┌──

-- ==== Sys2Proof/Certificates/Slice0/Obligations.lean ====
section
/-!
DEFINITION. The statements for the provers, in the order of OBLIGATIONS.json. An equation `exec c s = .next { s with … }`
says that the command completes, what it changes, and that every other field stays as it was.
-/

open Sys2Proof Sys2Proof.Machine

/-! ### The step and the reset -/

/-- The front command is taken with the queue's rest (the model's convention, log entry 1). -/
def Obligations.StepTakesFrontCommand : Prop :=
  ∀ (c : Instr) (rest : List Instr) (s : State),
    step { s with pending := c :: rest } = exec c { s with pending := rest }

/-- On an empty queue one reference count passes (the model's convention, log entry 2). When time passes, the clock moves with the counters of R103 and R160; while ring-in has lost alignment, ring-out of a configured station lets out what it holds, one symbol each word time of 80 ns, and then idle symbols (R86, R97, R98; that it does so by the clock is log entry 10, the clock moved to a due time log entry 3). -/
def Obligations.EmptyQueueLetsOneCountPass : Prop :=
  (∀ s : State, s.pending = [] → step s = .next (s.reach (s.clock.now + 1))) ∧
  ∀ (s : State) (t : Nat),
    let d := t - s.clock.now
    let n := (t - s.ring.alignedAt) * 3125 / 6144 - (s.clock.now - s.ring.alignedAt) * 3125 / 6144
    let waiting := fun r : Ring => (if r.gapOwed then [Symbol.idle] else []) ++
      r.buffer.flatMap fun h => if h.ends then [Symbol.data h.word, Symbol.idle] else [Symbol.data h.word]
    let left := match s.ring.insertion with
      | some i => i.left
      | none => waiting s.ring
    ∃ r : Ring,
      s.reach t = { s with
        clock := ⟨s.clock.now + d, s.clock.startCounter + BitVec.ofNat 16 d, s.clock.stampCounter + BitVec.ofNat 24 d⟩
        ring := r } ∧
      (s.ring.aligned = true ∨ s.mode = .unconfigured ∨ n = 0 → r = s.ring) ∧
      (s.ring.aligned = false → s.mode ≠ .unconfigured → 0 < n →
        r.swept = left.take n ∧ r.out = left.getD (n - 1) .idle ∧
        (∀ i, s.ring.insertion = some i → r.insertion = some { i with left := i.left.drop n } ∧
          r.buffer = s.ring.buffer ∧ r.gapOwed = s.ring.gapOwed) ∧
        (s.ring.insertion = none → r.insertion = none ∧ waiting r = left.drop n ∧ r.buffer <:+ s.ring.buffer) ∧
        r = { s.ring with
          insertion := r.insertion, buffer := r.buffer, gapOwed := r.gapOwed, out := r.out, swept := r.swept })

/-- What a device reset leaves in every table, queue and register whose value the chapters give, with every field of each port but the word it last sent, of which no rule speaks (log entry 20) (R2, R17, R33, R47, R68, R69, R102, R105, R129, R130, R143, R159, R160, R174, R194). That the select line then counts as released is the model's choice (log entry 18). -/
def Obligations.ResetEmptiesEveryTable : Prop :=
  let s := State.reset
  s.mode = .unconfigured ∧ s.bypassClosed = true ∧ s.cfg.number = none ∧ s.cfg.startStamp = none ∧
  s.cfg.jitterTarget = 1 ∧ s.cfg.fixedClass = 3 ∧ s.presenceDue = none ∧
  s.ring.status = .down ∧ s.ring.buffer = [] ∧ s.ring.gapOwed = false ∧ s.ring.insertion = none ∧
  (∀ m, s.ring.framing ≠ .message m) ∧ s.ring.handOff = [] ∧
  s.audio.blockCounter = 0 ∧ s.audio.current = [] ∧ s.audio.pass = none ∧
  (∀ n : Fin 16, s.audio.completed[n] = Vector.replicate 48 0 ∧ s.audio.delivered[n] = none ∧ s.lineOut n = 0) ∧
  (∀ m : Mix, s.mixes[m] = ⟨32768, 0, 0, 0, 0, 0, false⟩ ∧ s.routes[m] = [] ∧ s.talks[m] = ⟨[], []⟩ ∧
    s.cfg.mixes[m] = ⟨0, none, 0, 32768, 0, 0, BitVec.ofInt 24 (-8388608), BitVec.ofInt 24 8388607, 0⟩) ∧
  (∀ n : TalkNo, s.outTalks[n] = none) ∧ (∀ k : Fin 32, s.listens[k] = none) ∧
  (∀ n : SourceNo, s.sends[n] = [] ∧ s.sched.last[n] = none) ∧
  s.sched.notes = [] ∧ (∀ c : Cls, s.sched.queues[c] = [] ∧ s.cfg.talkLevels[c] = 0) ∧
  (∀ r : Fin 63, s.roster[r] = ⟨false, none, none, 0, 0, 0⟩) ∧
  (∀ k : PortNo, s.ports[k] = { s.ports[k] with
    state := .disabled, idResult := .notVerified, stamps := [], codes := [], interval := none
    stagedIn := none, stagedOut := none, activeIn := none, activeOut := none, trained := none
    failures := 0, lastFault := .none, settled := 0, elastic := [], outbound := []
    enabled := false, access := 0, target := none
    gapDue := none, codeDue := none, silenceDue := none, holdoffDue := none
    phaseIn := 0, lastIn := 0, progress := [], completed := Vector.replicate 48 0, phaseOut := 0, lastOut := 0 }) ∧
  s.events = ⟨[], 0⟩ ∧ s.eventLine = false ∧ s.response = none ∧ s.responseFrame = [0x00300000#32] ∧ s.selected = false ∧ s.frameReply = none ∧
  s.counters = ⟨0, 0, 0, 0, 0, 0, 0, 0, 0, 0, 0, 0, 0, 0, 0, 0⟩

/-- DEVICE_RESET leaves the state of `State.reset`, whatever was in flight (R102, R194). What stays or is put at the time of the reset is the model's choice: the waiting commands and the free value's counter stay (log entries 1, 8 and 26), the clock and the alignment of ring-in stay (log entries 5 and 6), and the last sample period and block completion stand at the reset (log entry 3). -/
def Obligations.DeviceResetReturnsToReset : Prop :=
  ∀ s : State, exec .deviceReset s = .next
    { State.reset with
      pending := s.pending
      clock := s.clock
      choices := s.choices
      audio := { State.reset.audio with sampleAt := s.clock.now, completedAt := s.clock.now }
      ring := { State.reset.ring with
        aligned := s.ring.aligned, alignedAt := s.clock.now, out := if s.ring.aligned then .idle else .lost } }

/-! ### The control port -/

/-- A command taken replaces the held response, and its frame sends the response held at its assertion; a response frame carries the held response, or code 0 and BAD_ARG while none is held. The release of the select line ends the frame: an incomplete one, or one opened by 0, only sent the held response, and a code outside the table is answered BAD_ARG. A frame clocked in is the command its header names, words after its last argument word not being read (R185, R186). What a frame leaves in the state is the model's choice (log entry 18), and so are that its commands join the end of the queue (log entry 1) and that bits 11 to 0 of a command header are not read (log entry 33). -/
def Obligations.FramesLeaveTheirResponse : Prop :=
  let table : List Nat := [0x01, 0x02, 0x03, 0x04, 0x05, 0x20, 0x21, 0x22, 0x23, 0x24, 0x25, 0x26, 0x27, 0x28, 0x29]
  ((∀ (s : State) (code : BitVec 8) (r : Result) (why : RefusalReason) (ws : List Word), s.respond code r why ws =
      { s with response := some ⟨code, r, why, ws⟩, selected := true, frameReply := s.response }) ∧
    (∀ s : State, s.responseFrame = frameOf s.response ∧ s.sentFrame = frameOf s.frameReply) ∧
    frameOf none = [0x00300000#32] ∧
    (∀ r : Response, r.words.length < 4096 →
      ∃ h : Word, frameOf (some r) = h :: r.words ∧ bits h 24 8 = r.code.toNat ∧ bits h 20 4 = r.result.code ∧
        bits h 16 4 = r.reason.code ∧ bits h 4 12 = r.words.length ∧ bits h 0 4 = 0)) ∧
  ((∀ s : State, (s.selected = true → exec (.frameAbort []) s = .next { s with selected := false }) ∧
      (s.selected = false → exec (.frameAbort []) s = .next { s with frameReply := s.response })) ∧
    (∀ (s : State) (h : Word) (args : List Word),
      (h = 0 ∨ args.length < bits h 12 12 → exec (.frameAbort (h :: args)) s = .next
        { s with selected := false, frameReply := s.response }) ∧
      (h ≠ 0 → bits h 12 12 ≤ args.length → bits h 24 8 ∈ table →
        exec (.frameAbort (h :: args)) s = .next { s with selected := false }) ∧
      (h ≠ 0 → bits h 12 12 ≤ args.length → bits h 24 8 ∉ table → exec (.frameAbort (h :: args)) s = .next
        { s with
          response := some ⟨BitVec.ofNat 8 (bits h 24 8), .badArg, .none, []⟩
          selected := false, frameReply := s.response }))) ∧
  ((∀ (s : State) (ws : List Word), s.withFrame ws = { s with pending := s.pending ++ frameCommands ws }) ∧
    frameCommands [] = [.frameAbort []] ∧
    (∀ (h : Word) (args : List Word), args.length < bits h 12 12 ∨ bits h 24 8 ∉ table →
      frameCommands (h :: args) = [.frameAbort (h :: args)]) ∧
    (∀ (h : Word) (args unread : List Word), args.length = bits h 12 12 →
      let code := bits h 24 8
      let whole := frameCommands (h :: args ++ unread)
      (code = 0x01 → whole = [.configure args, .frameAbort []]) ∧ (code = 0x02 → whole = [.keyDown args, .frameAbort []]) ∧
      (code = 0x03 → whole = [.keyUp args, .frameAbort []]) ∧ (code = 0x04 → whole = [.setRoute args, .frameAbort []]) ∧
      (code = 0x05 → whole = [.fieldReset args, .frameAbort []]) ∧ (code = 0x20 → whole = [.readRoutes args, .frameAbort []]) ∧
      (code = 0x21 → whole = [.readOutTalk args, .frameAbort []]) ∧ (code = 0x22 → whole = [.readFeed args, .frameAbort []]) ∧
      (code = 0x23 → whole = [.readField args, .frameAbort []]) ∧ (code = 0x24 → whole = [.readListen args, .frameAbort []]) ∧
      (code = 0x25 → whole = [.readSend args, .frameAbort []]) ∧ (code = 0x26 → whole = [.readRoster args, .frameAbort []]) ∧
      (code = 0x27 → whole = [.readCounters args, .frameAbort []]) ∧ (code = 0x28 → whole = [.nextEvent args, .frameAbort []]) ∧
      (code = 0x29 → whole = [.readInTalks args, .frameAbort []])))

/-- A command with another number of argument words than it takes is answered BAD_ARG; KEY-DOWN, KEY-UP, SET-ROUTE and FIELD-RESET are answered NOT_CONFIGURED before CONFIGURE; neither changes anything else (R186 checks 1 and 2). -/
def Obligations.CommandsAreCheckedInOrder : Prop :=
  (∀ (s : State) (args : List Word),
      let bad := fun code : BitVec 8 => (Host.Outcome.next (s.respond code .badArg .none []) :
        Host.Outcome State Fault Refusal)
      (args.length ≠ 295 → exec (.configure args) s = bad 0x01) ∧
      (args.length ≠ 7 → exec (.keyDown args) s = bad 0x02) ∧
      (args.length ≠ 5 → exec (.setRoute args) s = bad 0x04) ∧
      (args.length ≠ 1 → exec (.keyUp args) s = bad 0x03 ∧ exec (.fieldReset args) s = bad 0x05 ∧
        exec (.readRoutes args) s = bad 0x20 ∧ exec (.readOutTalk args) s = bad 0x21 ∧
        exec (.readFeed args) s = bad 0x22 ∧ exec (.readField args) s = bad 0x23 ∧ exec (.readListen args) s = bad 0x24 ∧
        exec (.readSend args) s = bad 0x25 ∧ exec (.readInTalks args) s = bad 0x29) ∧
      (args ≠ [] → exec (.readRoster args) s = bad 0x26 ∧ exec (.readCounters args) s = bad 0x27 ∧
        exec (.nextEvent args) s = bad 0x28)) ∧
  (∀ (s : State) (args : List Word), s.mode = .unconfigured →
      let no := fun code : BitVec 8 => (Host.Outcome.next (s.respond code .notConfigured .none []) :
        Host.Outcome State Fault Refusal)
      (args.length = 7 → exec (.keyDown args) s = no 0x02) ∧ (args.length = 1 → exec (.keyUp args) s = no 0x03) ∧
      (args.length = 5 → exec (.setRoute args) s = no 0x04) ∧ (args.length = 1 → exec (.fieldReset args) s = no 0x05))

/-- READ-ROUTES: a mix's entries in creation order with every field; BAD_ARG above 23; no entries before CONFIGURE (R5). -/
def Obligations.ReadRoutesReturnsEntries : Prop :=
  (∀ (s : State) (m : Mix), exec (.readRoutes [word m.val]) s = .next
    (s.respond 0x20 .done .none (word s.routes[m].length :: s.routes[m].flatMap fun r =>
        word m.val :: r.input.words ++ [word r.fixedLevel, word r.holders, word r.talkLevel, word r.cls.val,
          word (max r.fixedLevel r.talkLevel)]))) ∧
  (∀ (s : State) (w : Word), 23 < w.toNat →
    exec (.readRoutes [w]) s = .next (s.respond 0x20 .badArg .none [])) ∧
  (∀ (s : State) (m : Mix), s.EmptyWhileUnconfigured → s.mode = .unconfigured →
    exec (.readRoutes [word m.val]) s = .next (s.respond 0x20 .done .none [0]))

└──
┌──

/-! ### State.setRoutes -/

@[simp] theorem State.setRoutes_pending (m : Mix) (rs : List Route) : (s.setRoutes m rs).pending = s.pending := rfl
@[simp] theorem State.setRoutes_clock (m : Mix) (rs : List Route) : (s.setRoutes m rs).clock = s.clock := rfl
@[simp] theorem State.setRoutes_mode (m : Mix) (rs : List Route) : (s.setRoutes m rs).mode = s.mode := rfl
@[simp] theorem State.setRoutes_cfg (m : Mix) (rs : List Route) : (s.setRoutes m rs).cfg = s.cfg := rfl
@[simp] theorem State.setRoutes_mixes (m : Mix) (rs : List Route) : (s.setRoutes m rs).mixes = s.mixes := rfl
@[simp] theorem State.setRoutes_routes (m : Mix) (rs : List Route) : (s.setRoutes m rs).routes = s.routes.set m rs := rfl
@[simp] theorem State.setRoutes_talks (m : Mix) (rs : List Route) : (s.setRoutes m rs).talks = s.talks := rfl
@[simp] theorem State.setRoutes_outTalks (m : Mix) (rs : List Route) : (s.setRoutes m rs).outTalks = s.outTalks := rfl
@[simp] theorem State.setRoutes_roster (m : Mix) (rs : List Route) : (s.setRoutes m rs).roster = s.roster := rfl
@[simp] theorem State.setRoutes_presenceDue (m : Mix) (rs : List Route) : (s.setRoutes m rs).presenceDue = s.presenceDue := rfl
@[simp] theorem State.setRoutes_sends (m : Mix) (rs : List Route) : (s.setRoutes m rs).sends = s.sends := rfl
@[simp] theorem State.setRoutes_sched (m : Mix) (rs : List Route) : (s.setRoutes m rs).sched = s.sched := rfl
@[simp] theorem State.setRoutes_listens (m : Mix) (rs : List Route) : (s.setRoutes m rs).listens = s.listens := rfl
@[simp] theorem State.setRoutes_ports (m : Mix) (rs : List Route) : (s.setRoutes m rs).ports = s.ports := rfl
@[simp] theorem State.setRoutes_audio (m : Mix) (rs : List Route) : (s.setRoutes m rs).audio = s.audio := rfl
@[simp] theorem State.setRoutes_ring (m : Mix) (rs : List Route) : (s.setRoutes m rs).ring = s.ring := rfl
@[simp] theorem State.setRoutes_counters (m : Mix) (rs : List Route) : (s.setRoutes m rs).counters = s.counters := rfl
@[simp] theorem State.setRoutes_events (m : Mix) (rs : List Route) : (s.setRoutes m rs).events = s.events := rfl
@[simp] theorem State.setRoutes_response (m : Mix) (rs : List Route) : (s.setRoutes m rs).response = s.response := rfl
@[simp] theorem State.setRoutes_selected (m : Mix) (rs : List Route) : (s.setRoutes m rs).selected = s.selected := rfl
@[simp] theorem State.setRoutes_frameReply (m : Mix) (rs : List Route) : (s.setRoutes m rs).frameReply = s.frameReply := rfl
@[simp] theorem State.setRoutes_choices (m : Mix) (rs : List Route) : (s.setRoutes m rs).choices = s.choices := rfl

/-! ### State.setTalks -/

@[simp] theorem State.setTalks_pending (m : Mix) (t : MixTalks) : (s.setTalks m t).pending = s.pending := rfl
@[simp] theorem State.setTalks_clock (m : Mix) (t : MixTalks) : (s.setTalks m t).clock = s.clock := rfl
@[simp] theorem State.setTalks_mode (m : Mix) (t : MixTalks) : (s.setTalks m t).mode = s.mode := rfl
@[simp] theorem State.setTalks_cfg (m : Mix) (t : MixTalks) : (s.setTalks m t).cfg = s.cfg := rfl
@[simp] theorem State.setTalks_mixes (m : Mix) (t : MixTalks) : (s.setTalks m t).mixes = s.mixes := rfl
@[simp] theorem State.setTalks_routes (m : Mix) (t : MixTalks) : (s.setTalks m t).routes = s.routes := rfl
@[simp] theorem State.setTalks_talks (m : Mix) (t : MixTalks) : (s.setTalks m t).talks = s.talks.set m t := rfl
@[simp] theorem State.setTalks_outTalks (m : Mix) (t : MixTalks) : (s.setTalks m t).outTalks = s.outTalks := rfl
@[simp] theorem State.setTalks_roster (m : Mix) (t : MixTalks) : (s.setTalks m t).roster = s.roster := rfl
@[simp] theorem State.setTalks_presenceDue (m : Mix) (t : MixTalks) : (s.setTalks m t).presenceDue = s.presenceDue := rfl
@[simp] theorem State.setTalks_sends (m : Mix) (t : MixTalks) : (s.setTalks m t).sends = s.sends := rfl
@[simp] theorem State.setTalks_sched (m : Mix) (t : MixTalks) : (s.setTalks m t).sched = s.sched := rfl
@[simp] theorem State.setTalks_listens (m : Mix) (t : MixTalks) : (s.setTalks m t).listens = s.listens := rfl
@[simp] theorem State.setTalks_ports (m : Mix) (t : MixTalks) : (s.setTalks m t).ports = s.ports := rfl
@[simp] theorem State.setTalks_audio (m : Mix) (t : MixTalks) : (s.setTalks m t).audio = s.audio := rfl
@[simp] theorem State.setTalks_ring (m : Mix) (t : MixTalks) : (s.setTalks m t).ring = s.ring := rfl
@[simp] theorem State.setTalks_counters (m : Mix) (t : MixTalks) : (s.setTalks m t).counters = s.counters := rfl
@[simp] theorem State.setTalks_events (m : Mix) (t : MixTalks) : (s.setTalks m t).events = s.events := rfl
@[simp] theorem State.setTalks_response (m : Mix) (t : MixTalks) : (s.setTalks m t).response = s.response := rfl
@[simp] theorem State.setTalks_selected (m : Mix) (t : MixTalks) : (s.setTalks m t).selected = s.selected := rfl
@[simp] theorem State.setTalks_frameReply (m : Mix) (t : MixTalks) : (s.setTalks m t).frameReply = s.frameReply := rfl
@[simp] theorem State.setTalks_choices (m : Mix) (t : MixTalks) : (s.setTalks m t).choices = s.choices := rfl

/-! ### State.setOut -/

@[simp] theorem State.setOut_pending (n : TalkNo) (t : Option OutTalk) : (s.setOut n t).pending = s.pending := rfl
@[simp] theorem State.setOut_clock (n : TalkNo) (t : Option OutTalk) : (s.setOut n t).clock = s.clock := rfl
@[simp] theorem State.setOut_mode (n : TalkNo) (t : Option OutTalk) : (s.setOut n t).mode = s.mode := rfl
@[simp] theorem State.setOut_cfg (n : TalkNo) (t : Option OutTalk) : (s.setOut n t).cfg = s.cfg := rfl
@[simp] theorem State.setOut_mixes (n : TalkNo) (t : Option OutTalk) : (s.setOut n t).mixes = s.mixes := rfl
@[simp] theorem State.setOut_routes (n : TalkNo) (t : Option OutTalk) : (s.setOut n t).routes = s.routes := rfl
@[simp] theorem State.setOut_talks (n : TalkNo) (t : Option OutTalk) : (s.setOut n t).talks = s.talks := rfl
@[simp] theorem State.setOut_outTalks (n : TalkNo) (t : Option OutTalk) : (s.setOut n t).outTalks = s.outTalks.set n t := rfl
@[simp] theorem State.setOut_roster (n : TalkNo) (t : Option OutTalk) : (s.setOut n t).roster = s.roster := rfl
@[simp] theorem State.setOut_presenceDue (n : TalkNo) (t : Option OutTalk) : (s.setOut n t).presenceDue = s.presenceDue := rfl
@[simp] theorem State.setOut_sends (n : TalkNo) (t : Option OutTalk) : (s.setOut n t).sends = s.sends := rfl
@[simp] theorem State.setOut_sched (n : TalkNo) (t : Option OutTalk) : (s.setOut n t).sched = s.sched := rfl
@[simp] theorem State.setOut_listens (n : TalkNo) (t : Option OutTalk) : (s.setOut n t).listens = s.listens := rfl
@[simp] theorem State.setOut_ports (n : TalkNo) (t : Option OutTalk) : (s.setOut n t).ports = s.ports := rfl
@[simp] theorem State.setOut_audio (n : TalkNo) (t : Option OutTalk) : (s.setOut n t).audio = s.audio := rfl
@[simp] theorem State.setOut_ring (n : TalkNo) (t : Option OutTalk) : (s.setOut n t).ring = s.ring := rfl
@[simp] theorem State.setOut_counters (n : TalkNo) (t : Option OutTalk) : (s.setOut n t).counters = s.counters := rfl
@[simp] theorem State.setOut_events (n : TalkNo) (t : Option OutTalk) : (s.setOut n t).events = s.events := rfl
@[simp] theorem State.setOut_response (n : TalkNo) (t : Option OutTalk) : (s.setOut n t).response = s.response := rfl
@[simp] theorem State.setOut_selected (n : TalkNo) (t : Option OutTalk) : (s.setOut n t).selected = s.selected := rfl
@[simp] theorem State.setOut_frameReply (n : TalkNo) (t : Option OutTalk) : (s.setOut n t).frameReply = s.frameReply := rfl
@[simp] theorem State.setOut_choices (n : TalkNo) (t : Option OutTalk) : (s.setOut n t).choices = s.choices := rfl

└──

* [Directions]
Reproduce, character for character, only the lines of the preceding data that start at the line with "n t).roster = s.roster := rfl" and end at the line with "n t).listens = s.listens := rfl", both included.

* [Answer box]
@[simp] theorem State.setOut_roster (n : TalkNo) (t : Option OutTalk) : (s.setOut n t).roster = s.roster := rfl
@[simp] theorem State.setOut_presenceDue (n : TalkNo) (t : Option OutTalk) : (s.setOut n t).presenceDue = s.presenceDue := rfl
@[simp] theorem State.setOut_sends (n : TalkNo) (t : Option OutTalk) : (s.setOut n t).sends = s.sends := rfl
@[simp] theorem State.setOut_sched (n : TalkNo) (t : Option OutTalk) : (s.setOut n t).sched = s.sched := rfl
@[simp] theorem State.setOut_listens (n : TalkNo) (t : Option OutTalk) : (s.setOut n t).listens = s.listens := rfl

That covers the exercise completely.